ADDITIONAL AGREEMENTS
SECTION 7.1. ACCESS AND INFORMATION.
During the period from the date hereof to the Effective Time (the
"Interim Period"), the Company and Acquiror shall, and shall cause the Company
Subsidiaries and the Acquiror Subsidiaries, respectively, to, afford to each
other and their respective officers, employees, accountants, consultants, legal
counsel and other representatives reasonable access during normal business hours
(and at such other times as the parties may mutually agree) to the properties,
executive personnel and all information concerning the business, properties,
contracts, records and personnel of the Company and the Company Subsidiaries or
Acquiror and the Acquiror Subsidiaries, as the case may be, as such other party
may reasonably request; provided that no investigation pursuant to this Section
7.1 shall effect any representations or warranties made herein or the conditions
to the obligations of the respective parties to consummate the Merger.
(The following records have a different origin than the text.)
/-- The conditions of 09 R330 apart from head and tail; a queue under revocation takes nothing (23 R851). -/
def State.queueTakes (s : State) (r q : Nat) : Bool :=
  let g := (s.region r).sched
  (s.queue r q).enable && s.queueOps r q < 64 && g.slots.length + g.fetches.length < s.quota && !s.fencePending r q &&
    !s.cplFull r q && !s.queueHeld r q

/-! ## Configuration (09 R325, R326, R934) -/

/-- A ring's size exponent is legal. -/
def sizeOk (n : Nat) : Bool := 4 ≤ n && n ≤ 16

/-- A queue as it is enabled: its counts are zero, every operation accepted before counts as OK, and it keeps no digest (09 R325, R337;
22 R831). -/
def Queue.start (q : Queue) : Queue :=
  { q with tail := 0, head := 0, cplTail := 0, cplHead := 0, nextSeq := 0, history := [], enable := true, lastDigest := none }

/-- A write of REGION_QUEUE_CFG_n. -/
def State.queueCfg (s : State) (r q : Nat) (v : Word) : State :=
  let en := v.getLsbD 9
  if s.queueCount r ≤ q then s
  else if (s.queue r q).enable then (if en then s else s.onQueue r q fun c => { c with enable := false })
  else if s.queueOps r q ≠ 0 || !sizeOk (bitsOf v.toNat 4 0) then s
  else s.onQueue r q fun c =>
    let c := { c with sizeLog2 := v.extractLsb' 0 5, host := v.getLsbD 5, cplHost := v.getLsbD 6, record64 := v.getLsbD 7, threadFed := v.getLsbD 8 }
    if en then c.start else c

/-- QUEUE_CFG_WRITE (09 R323, R325, R326, R934). -/
def execQueueCfgWrite (f : FnId) (r : RegionId) (q : Fin 64) (v : Word) (s : State) : Host.Outcome State Fault Refusal :=
  .next (s.effect fun s => s.whenP (s.reaches f.val r.val) fun s => (s.queueCfg r.val q.val v).wmPass r.val)

/-- A ring after a write of its configuration: size, host bit and enable (09 R934). -/
def Ring.configure (g : Ring) (size : Nat) (host en : Bool) : Ring :=
  if g.enable then (if en then g else { g with enable := false })
  else if !sizeOk size then g
  else
    let g := { g with sizeLog2 := BitVec.ofNat 5 size, host := host }
    if en then { g with enable := true, tail := 0, head := 0, lost := 0, lostOpen := false } else g

/-- Whether a function writes a ring's registers, apart from the domain that holds them. -/
def State.ringReach (s : State) (f : Nat) : RingSel → Bool
  | .event r => s.reaches f r.val
  | .digest r => s.reaches f r.val
  | .pfEvent => f = 0 && s.pfReach true
  | .sample => f = 0 && s.pfReach false

/-- A write to a register that is held in a domain in Pewter is ignored, with REG_DOMAIN_OFF (25 R903). -/
def State.domainOff (s : State) (n offset : Nat) (run : State → State) : State :=
  if s.domState n = .pewter then s.pfEvent 6 Codes.REG_DOMAIN_OFF offset else run s

/-- The telemetry and debug domain, and the base of its block (25 R898). -/
def telDomain : Nat := 45
def telBase : Nat := 0x3200000

/-- A write of TEL_SAMPLE_CTL: the period is a field other than enable (24 R897). -/
def Tel.configure (t : Tel) (v : Word) : Tel :=
  let free := !t.ring.enable && sizeOk (bitsOf v.toNat 9 5)
  { t with ring := t.ring.configure (bitsOf v.toNat 9 5) true (v.getLsbD 0)
           unread := if t.ring.enable then t.unread else []
           periodLog2 := if free then v.extractLsb' 1 4 else t.periodLog2 }

/-- A write of a ring's configuration register. -/
def State.ringCfg (s : State) (ring : RingSel) (v : Word) : State :=
  let size := bitsOf v.toNat 4 0
  match ring with
  | .event r => (s.onSched r.val fun g => { g with evt := g.evt.configure size (v.getLsbD 5) (v.getLsbD 6) }).wmStep r.val 1
  | .digest r => s.onSched r.val fun g => { g with dig := g.dig.configure size (v.getLsbD 5) (v.getLsbD 6) }
  | .pfEvent => s.onHst fun h => { h with pfEvt := h.pfEvt.configure size true (v.getLsbD 6) }
  | .sample => s.domainOff telDomain telBase fun s => s.onTel fun t => t.configure v

/-- RING_CFG_WRITE (09 R373, R375, R934; 18 R699; 21 R806; 24 R897). -/
def execRingCfgWrite (f : FnId) (ring : RingSel) (v : Word) (s : State) : Host.Outcome State Fault Refusal :=
  .next (s.effect fun s => s.whenP (s.ringReach f.val ring) fun s => s.ringCfg ring v)

/-- A ring base: bits [5:0] read 0 (09 R934). -/
def ringBase (v : Word64) : Word64 := v &&& ~~~ 0x3F#64

/-- A write of a ring's base, ignored while the ring is enabled. -/
def Ring.rebase (g : Ring) (v : Word64) : Ring := if g.enable then g else { g with base := ringBase v }

/-- Whether a queue's base registers take a write (09 R325, R326, R934). -/
def State.baseFree (s : State) (r q : Nat) : Bool := q < s.queueCount r && !(s.queue r q).enable && s.queueOps r q = 0

/-- A write of a base register. -/
def State.baseWrite (s : State) (b : BaseSel) (v : Word64) : State :=
  match b with
  | .ring (.event r) => s.onSched r.val fun g => { g with evt := g.evt.rebase v }
  | .ring (.digest r) => s.onSched r.val fun g => { g with dig := g.dig.rebase v }
  | .ring .pfEvent => s.onHst fun h => { h with pfEvt := h.pfEvt.rebase v }
  | .ring .sample => s.domainOff telDomain (telBase + 8) fun s => s.onTel fun t => { t with ring := t.ring.rebase v }
  | .queueBase r q => s.whenP (s.baseFree r.val q.val) fun s => s.onQueue r.val q.val fun c => { c with base := ringBase v }
  | .queueCplBase r q => s.whenP (s.baseFree r.val q.val) fun s => s.onQueue r.val q.val fun c => { c with cplBase := ringBase v }

/-- Whether a function writes a base register. -/
def State.baseReach (s : State) (f : Nat) : BaseSel → Bool
  | .ring g => s.ringReach f g
  | .queueBase r _ => s.reaches f r.val
  | .queueCplBase r _ => s.reaches f r.val

/-- RING_BASE_WRITE (09 R934). -/
def execRingBaseWrite (f : FnId) (ring : BaseSel) (v : Word64) (s : State) : Host.Outcome State Fault Refusal :=
  .next (s.effect fun s => s.whenP (s.baseReach f.val ring) fun s => s.baseWrite ring v)

/-! ## Doorbells (09 R327-R329, R332) -/

/-- A write of REGION_QUEUE_DOORBELL_n. -/
def State.doorbell (s : State) (r q : Nat) (t : Word) : State :=
  let c := s.queue r q
  if s.queueCount r ≤ q || !c.enable || (s.region r).sched.noDoorbell then s
  else if c.threadFed then s.regionEvent r 1 Codes.QUE_FEEDER q
  else if (t - c.head).toNat ≤ 2 ^ c.sizeLog2.toNat && (t - c.tail).toNat < 2 ^ 31 then s.onQueue r q fun c => { c with tail := t }
  else s.regionEvent r 1 Codes.QUE_DOORBELL_OVERRUN q

/-- DOORBELL (09 R327-R329, R332). -/
def execDoorbell (f : FnId) (r : RegionId) (q : Fin 64) (t : Word) (s : State) : Host.Outcome State Fault Refusal :=
  .next (s.effect fun s => s.whenP (s.reaches f.val r.val) fun s => s.doorbell r.val q.val t)

/-! ## Fetch (09 R330, R331, R935) -/

/-- Whether a queue may fetch its next descriptor from its ring. -/
def State.mayFetch (s : State) (r q : Nat) : Bool :=
  let c := s.queue r q
  q < s.queueCount r && s.queueTakes r q && !c.threadFed && c.head ≠ c.tail && (!c.host || s.hostAllowed r)

/-- The queue that the round robin serves next (09 R331). -/
def State.nextFetch (s : State) (r : Nat) : Option Nat :=
  let n := s.queueCount r
  let from_ := match (s.region r).sched.rrLast with
    | some q => q + 1
    | none => 0
  ((List.range n).map (fun i => (from_ + i) % n)).find? (s.mayFetch r)

/-- A descriptor fetch of a queue failed: the queue stops and the failure is reported (09 R935; 21 R791). -/
def State.fetchFails (s : State) (r q : Nat) : State :=
  (s.onQueue r q fun c => { c with enable := false }).bothEvent r 1 Codes.HST_FETCH_ERROR (q + r * 2 ^ 6)

/-- The 64 bytes of a descriptor in region memory, or how their read fails (09 R935). -/
def State.ringRead (s : State) (r v : Nat) : Except (Option Nat) (List Nat) :=
  match s.segOf r v 64 with
  | none => .error none
  | some g =>
    if !g.read then .error none
    else match s.accessAddrs (g.phys v) 64 with
      | .error _ => .error none
      | .ok l =>
        match s.mem.bad l with
        | some a => .error (some a)
        | none => .ok l

/-- A queue's next descriptor is fetched: from host memory it is awaited, from region memory it is read. -/
def State.fetch (s : State) (r q : Nat) : State :=
  let c := s.queue r q
  let s := s.onSched r fun g => { g with rrLast := some q, fetchedAt := s.slotCount + 1 }
  let take (s : State) (b : Option (List Byte)) : State :=
    (s.onQueue r q fun c => { c with head := c.head + 1 }).onSched r fun g => { g with fetches := g.fetches ++ [{ queue := q, bytes := b, slot := s.slotCount }] }
  if c.host then take s none
  else
    match s.ringRead r (va48 (c.base.toNat + c.head.toNat % 2 ^ c.sizeLog2.toNat * 64)) with
    | .ok l =>
      let s := s.countCorrected l
      if l.all (fun a => s.openByte a) then take s (some (s.mem.gather s.free l)) else s.fetchFails r q
    | .error (some a) => (s.memFault r a).fetchFails r q
    | .error none => s.fetchFails r q

/-- At most one fetch of a region at a boundary. -/
def State.fetchOne (s : State) (r : Nat) : State :=
  if (s.region r).sched.fetchedAt = s.slotCount + 1 then s
  else match s.nextFetch r with
    | some q => s.fetch r q
    | none => s

/-- DESCRIPTOR_FETCH (09 R330, R331): at a slot boundary, a queue of the region that meets every condition has its next descriptor fetched. -/
def execDescriptorFetch (r : RegionId) (s : State) : Host.Outcome State Fault Refusal :=
  .next (s.effect fun s => s.whenP (s.fabricOn && s.atBoundary) fun s => s.fetchOne r.val)

/-! ## Readiness (09 R350-R352) -/

/-- What a dependency field names: none for a met one, with its status and fault ID once completed. -/
inductive Dep where
  | pending
  | done (status : Code) (fault : BitVec 16)
  deriving DecidableEq, Repr

/-- The state of the operation that a dependency names; one that the queue no longer knows completed with OK (09 R336, R337). -/
def State.dep (s : State) (r : Nat) (o : Op) (d : Nat) : Dep :=
  let seq := o.seq - BitVec.ofNat 32 d
  if (s.slotOf r o.queue seq).isSome then .pending
  else match (s.queue r o.queue).history.find? (fun h => h.1 = seq) with
    | some h => .done h.2.1 h.2.2
    | none => .done Codes.OK 0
SECTION 7.2. CONFIDENTIALITY.
Acquiror and the Company each acknowledge and agree that all
information received by it (the "Receiving Party") from or on behalf of the
other party in connection with the transactions contemplated under this
Agreement shall be deemed received pursuant to the confidentiality letter
agreement, dated as of May 12, 1999, between the Company and Acquiror (the
"Confidentiality Agreement"), and such Receiving Party shall, and shall cause
its officers, directors,
46
employees, Affiliates, financial advisors and agents to, comply with the
provisions of the Confidentiality Agreement with respect to such information,
and the provisions of the Confidentiality Agreements are hereby incorporated
herein by reference with the same effect as if fully set forth herein, provided,
however, that the term of the Confidentiality Agreement shall be and hereby is
extended until the second anniversary of the later of the Closing Date or the
date on which this Agreement is terminated pursuant to Article IX.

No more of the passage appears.